Robert Pattinson's personal Facebook actually uses a pic of him in his truck hauling his stuff out of Kristen Stewart's house as his cover photo. He figured he may as well use it, seeing how popular it's become.

It doesn't help that quite a few actors also have some kind of mental disorder or illness, often depression at the very least or bipolar disorder. Robin Williams is completely bipolar, but refuses medication so he can take advantage of his changes in thought for his work. That also means he risks falling into deep depression for no apparent reason, and he struggled massively with a drug addiction early in his career. More than one actor also suffers badly from self-esteem issues, and may crave attention so they can feel like people care about them.
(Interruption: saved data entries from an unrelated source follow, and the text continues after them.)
-- ==== Sys2Proof/Safety.lean ====
section
/-! DEFINITION. The terms in which claims are stated: what counts as a safe run, what an instruction has left untouched, and
what it means that one has completed. -/

namespace Sys2Proof

open Machine

/-! ## Runs -/

/-- The invariant that claims about every state may use: memory is listed in canonical form. -/
def Inv (s : State) : Prop := Memory.wf s.mem = true

/-- A step that answers a next state. -/
def Steps (s t : State) : Prop := step s = .next t

/-! ## What an instruction leaves as it was -/

/-- A team without its budget. -/
def budgetless (t : Team) : Team := { t with left := none, budgetStop := false }

/-- Outside the group of `c`, `t` is `s` but for the energy counters and port arbitration of that core, the budgets of
teams and the run in progress. -/
structure Untouched (c : Ctx) (s t : State) : Prop where
  state : t = { s with cores := t.cores, groups := t.groups, teams := t.teams, cur := t.cur }
  core : getCore t c.core =
    { getCore s c.core with energy := (getCore t c.core).energy, ports := (getCore t c.core).ports }
  cores : ∀ n, n ≠ c.core → getCore t n = getCore s n
  groups : ∀ i j, gkey i j ≠ gkey c.core c.slot → getGroup t i j = getGroup s i j
  teams : ∀ u, (getTeam t u).map budgetless = (getTeam s u).map budgetless

/-- Instruction `i`, issued in `s` by the strand of `c`, has completed in `t`, where that strand is the one of `c'`. `e` is
the state before the issue with the instruction's own effect outside its group: nothing else has changed there. E = 1 has
ended the run (R30, R32), E = 0 has not. -/
structure Completed (i : Instr) (c : Ctx) (e t : State) (c' : Ctx) : Prop where
  strand : ctxAt t c.core c.slot c.st.sid = some c'
  untouched : Untouched c e t
  others : ∀ sid, sid ≠ c.st.sid → findStrand c'.g sid = findStrand c.g sid
  run : eOf i = false → t.cur = some (c.core, c.slot, c.st.sid) ∧ c'.st.status = c.st.status ∧ c'.st.cnt = c.st.cnt + 1
  ended : eOf i = true → t.cur = none ∧ c'.st.status = .ready ∧ c'.st.cnt = 0 ∧ c'.st.lat = []

/-- The address after an instruction. -/
def nextPc (i : Instr) (c : Ctx) : Dword := c.st.pc + BitVec.ofNat 64 (instrLen i)

/-- The context of an instruction as its issue cycle finds it: of the writes of k, q and G on their way, those that have taken effect
by then have been made, and k and q show as well those of its own strand that reach it in that cycle (R126, R190). -/
def atIssue (c : Ctx) (i : Instr) : Ctx := { c with g := (begun c i).g }

/-- Instruction `i` issues in `s` and performs its own execution: `c` is the strand at work with its group as the issue cycle finds it. -/
def Issues (i : Instr) (s : State) (c : Ctx) : Prop := ∃ k, Ready i s k ∧ c = atIssue k i

/-- The group is as it was but for v. -/
def OnlyV (g h : Group) : Prop := h = { g with v := h.v, strands := h.strands }

/-- The same for predicates and their open bits. -/
def OnlyP (g h : Group) : Prop := h = { g with p := h.p, op := h.op, strands := h.strands }

/-- No register of the group has changed, and no write is on its way that was not before. -/
def NoRegs (g h : Group) : Prop := h = { g with strands := h.strands }

/-- The strand is as it was but for its PC, its run, and its cycle counts. -/
def OnlyPc (t u : Strand) : Prop :=
  u = { t with
    pc := u.pc, status := u.status, cnt := u.cnt, lat := u.lat, occ := u.occ, cyc := u.cyc, sb := u.sb, due := u.due, paid := u.paid }

/-- The same but for FX. -/
def OnlyFx (t u : Strand) : Prop := OnlyPc { t with fx := u.fx } u

/-! ## Results of lanes -/

/-- The word that a result `x` for a destination slot of kind `k` at code `d` puts in register `r`: none where it writes
none (R17, R18). -/
def dstWord (k : SK) (d x r : Nat) : Option Word :=
  if 96 ≤ d then none
  else
    match k with
    | .none => none
    | .n => if r = d then some (BitVec.ofNat 32 x) else none
    | .q => if d ≤ r ∧ r < d + 4 then some (BitVec.ofNat 32 (x / 2 ^ (32 * (r - d)))) else none
    | _ => if d ≤ r ∧ r < d + 2 then some (BitVec.ofNat 32 (x / 2 ^ (32 * (r - d)))) else none

/-- What a latch position holds for a lane (R22). -/
def latchHas (m : Latch) (l : Nat) : Option Nat :=
  match m with
  | .void => none
  | .narrow v => some (mget 0 v l).toNat
  | .wide v => some (mget 0 v l).toNat

/-- What the position of an instruction whose results for the lanes `ls` are `f` holds (R22). -/
def latchShould (k : SK) (ls : List Nat) (f : Nat → Nat) (l : Nat) : Option Nat :=
  match k with
  | .none => none
  | .q => none
  | .n => some (if l ∈ ls then f l % 2 ^ 32 else 0)
  | _ => some (if l ∈ ls then f l % 2 ^ 64 else 0)

/-- The lanes `ls` have taken the results `f` in the destination `d` and ORed the flags `fl` into FX; nothing else has
changed (R15, R22, R128). -/
structure LaneDone (i : Instr) (c : Ctx) (s t : State) (c' : Ctx) (k : SK) (d : Nat) (ls : List Nat) (f : Nat → Nat)
    (fl : Word) : Prop where
  done : Completed i c s t c'
  pc : c'.st.pc = nextPc i c
  strand : OnlyFx c.st c'.st
  fx : c'.st.fx = c.st.fx ||| fl
  group : OnlyV (issued c i) c'.g
  regs : ∀ l r, r < 96 → readV c'.g l r =
    if l ∈ ls then (dstWord k d (f l) r).getD (readV c.g l r) else readV c.g l r
  latch : eOf i = false → ∃ m, c'.st.lat = c.st.lat ++ [m] ∧ ∀ l, latchHas m l = latchShould k ls f l

/-- The lanes `ls` have taken the values `f` (value, open bit) in predicate `n`, and nothing else has changed (R22,
R133). -/
structure PredDone (i : Instr) (c : Ctx) (s t : State) (c' : Ctx) (n : Nat) (ls : List Nat) (f : Nat → Bool × Bool)
    (fl : Word) : Prop where
  done : Completed i c s t c'
  pc : c'.st.pc = nextPc i c
  strand : OnlyFx c.st c'.st
  fx : c'.st.fx = c.st.fx ||| fl
  group : OnlyP (issued c i) c'.g
  preds : ∀ l m, m < 8 → readP c'.g l m = if l ∈ ls ∧ m = n ∧ n ≠ 0 then (f l).1 else readP c.g l m
  opens : ∀ l m, m < 8 → readOpen c'.g l m = if l ∈ ls ∧ m = n ∧ n ≠ 0 then (f l).2 else readOpen c.g l m
  latch : eOf i = false → c'.st.lat = c.st.lat ++ [.void]

/-! ## Results in uniform registers -/

/-- The write of `x` to k[d]. A write is its register's key and the value: r for k[r], 64 + n for q[n], 128 + n for G[n]. -/
def kIs (d : Nat) (x : Word) : List (Nat × Word) := [(d, x)]

/-- The writes of `x` to the pair j[d], low half in the even register (R121). -/
def jIs (d : Nat) (x : Dword) : List (Nat × Word) := [(d, x.extractLsb' 0 32), (d + 1, x.extractLsb' 32 32)]

/-- The write of `x` to q[n]; q0 is never written (R121). -/
def qIs (n : Nat) (x : Bool) : List (Nat × Word) := if n = 0 then [] else [(64 + n, BitVec.ofNat 32 x.toNat)]

/-- The write of `x` to G[n] (R190). -/
def gIs (n : Nat) (x : BitVec 16) : List (Nat × Word) := [(128 + n, x.setWidth 32)]

/-- The group of `c` with the writes `ws` of instruction `i` on their way: each takes effect λ cycles after the last issue cycle of `i`,
behind every write that takes effect earlier, or in the same cycle through a port of the same or a lower number (R126, R130, R190). -/
def writing (c : Ctx) (i : Instr) (ws : List (Nat × Word)) : Group :=
  { issued c i with
    uq := ws.foldl (fun q w => uInsert ⟨landCycle c (firstWord i), portOf c.st, c.st.sid, w.1, w.2⟩ q) (issued c i).uq }

/-- Instruction `i` has written the uniform registers that `ws` names, and nothing else has changed. -/
structure UniDone (i : Instr) (c : Ctx) (s t : State) (c' : Ctx) (ws : List (Nat × Word)) : Prop where
  done : Completed i c s t c'
  pc : c'.st.pc = nextPc i c
  strand : OnlyPc c.st c'.st
  group : NoRegs (writing c i ws) c'.g
  latch : eOf i = false → c'.st.lat = c.st.lat

/-! ## Effects on the strand alone, traps, and ends -/

/-- No operation that the strand has sent toward memory, but for tree operations, is still to be performed. -/
def Quiet (c : Ctx) : Prop := ∀ x ∈ c.g.ops, x.sid = c.st.sid → x.op.isTree = true

/-- The strand has become `u`, but for its run and its cycle counts; no register has changed. -/
structure StrandDone (i : Instr) (c : Ctx) (s t : State) (c' : Ctx) (u : Strand) : Prop where
  done : Completed i c s t c'
  pc : c'.st.pc = u.pc
  strand : OnlyPc u c'.st
  group : NoRegs (issued c i) c'.g
  latch : eOf i = false → c'.st.lat = u.lat

/-- The entry for a cause that a trap of the strand of `c` reads in `s` (R275): the strand is in no handler, and the entry can be read
without an error and holds `h`. The read leaves `e`. -/
structure TableAt (s : State) (c : Ctx) (cause : Nat) (e : State) (h : Dword) : Prop where
  outside : c.st.hnd = false
  entry : ∃ pa dev go s', translate s c.core (dieOf c.core) c.g.ctx.toNat (.load 8) 8
      (bits (ctxBlock s (dieOf c.core) c.g.ctx.toNat).ttbase.toNat 56 8 * 256 + 8 * cause) false = (.ok pa dev go, s') ∧
    errReadMem s' pa 8 c.core c.g.ctx.toNat = (false, e) ∧ memRead e.mem pa 8 = h.toNat

/-- The handler for a cause that a trap of the strand of `c` finds in `s` (R275): its entry of the table, which the context has enabled,
holds the address `h`, not zero. -/
structure HandlerAt (s : State) (c : Ctx) (cause : Nat) (e : State) (h : Dword) : Prop where
  table : TableAt s c cause e h
  valid : (ctxBlock s (dieOf c.core) c.g.ctx.toNat).ttbase.getLsbD 0 = true
  handler : h ≠ 0

/-- The strand of `c` has taken a trap (R274, R275): CAUSE, EPC, VALUE and FPC hold what they should, HND is 1, and a region
has begun at the handler, where the strand is ready; its run has ended. Apart from `e`, the state after the read of the
trap table, nothing else has changed: `g` is the group as the trap found it. -/
structure Trapped (c : Ctx) (g : Group) (e t : State) (cause sub : Nat) (value epc h : Dword) (c' : Ctx) : Prop where
  strand : ctxAt t c.core c.slot c.st.sid = some c'
  untouched : Untouched c e t
  others : ∀ sid, sid ≠ c.st.sid → findStrand c'.g sid = findStrand c.g sid
  group : NoRegs g c'.g
  saved : OnlyPc (regionAt { c.st with
    cause := BitVec.ofNat 32 (cause + 256 * sub), epc := epc, value := value, fpc := c.pc0, hnd := true, pc := h }) c'.st
  pc : c'.st.pc = h
  ended : t.cur = none ∧ c'.st.status = .ready ∧ c'.st.cnt = 0 ∧ c'.st.lat = []

/-- The strand of `c` has stopped with a cause of 16 to 20 (R275, R284): it holds no issue slot, CAUSE, EPC and VALUE are
written, and one record with `code` has been posted to `e`'s reporting port by the strand; `g` is the group as the stop found it. -/
structure StoppedAs (c : Ctx) (g : Group) (e t : State) (cause sub : Nat) (value : Dword) (code : Nat) (c' : Ctx) : Prop where
  strand : ctxAt t c.core c.slot c.st.sid = some c'
  untouched : Untouched c e { t with rep := e.rep }
  report : t.rep = (post e (.strand c.core c.slot c.st.sid) code 0 c.g.ctx.toNat 0 (locStrand c.core c.slot 0) 0 c.pc0.toNat).rep
  others : ∀ sid, sid ≠ c.st.sid → findStrand c'.g sid = findStrand c.g sid
  group : NoRegs g c'.g
  saved : OnlyPc { c.st with
    cause := BitVec.ofNat 32 (cause + 256 * sub), epc := c.pc0, value := value, fpc := c.pc0, slot := false } c'.st
  stopped : t.cur = none ∧ c'.st.status = .stopped cause none ∧ c'.st.pc = c.pc0

/-! ## Splits and joins -/

/-- The strand of `c` has been replaced by one strand for each of `ps`, each ready at the start of a region, numbered on from
the group's next number and ranked in that order (R242, R253); each has a copy of the scoreboard (R242). The join stack is `js`; apart
from `e` and the group nothing else has changed. -/
structure SplitDone (i : Instr) (c : Ctx) (e t : State) (u : Strand) (ps : List SPart) (js : List Join) (h : Group) : Prop where
  group : getGroup t c.core c.slot = some h
  untouched : Untouched c e t
  rest : h = { issued c i with strands := h.strands, nextSid := c.g.nextSid + ps.length, nextId := c.g.nextId + 1, join := js }
  parts : ∃ us, h.strands = c.g.strands.filter (fun x => x.sid != c.st.sid) ++ us ∧ us.length = ps.length ∧
    ∀ n p, ps[n]? = some p → ∃ x, us[n]? = some x ∧ x.sid = c.g.nextSid + n ∧ x.pc = p.pc ∧ x.status = .ready ∧ x.cnt = 0 ∧
      x.lat = [] ∧ x.sb = restedSb (strandAt c i).sb ∧ x.cyc = (strandAt c i).cyc ∧ OnlyPc (regionAt { u with
        sid := c.g.nextSid + n, pc := p.pc, mask := p.mask, lk := p.lk, slot := false, rank := 64 * (c.g.nextId + 1) + n }) x
  ended : t.cur = none

/-- The join entry that a split pushes (R245): its address, the lanes of the strand, and the strand's copies; `lk` is the
link that the merged strand will hold. -/
def entryOf (u : Strand) (j lk : Dword) : Join :=
  { pc := j, mask := u.mask, fmt := u.fmt, lk := lk, cause := u.cause, epc := u.epc, value := u.value, fpc := u.fpc
    hnd := u.hnd, rank := u.rank }

/-- Every lane of an entry has arrived or exited (R250). -/
def joinFull (e : Join) : Bool := e.mask &&& ~~~(e.arrived ||| e.exited) == 0

/-- The entries at which a merge makes a strand. -/
def merging (js : List Join) : List Join := js.filter fun e => joinFull e && e.arrived != 0

/-- The strand of `c` is gone from its group, whose join stack has become `js`: entries that are full are popped, and each of
them at which lanes have arrived makes one strand, ready after the entry's REGANG at the start of a region, with the entry's
scoreboard (R250, R251). The stores that outlive their strands are `left`, and `seen` is what those strands have seen (R233). -/
structure LeftDone (i : Instr) (c : Ctx) (e t : State) (js : List Join) (left : List SStore) (seen : AMap (Nat × Byte)) (h : Group) :
    Prop where
  group : getGroup t c.core c.slot = some h
  untouched : Untouched c e t
  rest : h = { issued c i with
    strands := h.strands, nextSid := c.g.nextSid + (merging js).length, join := js.filter fun e => !joinFull e
    left := left, seen := seen, ended := h.strands.isEmpty && (js.filter fun e => !joinFull e).isEmpty }
  merged : ∃ us, h.strands = c.g.strands.filter (fun x => x.sid != c.st.sid) ++ us ∧ us.length = (merging js).length ∧
    ∀ n j, (merging js)[n]? = some j → ∃ x, us[n]? = some x ∧ x.sid = c.g.nextSid + n ∧ x.pc = j.pc + 4 ∧ x.mask = j.arrived ∧
      x.fmt = j.fmt ∧ x.lk = j.lk ∧ x.fx = j.fx ∧ x.lapse = j.lapse ∧ x.cause = j.cause ∧ x.epc = j.epc ∧
      x.value = j.value ∧ x.fpc = j.fpc ∧ x.hnd = j.hnd ∧ x.status = .ready ∧ x.cnt = 0 ∧ x.lat = [] ∧
      x.sb = j.sb ∧ x.cyc = j.cyc ∧
      x.region.pc = x.pc ∧ x.region.mask = x.mask ∧ x.acqNext = j.acq
  ended : t.cur = none

end Sys2Proof
end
And then there's child actors, who are notorious for having "stage moms" that pamper and spoil them while working their kid to the bone to try and ride on the fame and money earned. That's what gave us Lindsay Lohan and the Olsen Twins. It gave us Justin Bieber as well, though he dropped his family as soon as he turned 18 and truly began his downward spiral when he had nobody but equally fucked-up adults as his friends and mentors.

I act not because I desire fame and fortune, but because I enjoy acting and participating in the creation of entertainment. I'm fully aware of what kind of environment Hollywood is. People are there because they want to be there, not because it's really enticing once you get past the starry-eyed newbie era.
Still can't think of a signature a year later.

Offline Witchyjoshy

  • SHITLORD THUNDERBASTARD!!
  • Kakarot
  • ******
  • Posts: 9044
  • Gender: Male
  • Thinks he's a bard
Re: Things That Annoy You
« Reply #4079 on: June 04, 2013, 04:12:24 pm »
Sounds like fame is more of a burden than reward...
Mockery of ideas you don't comprehend or understand is the surest mark of unintelligence.

Even the worst union is better than the best Walmart.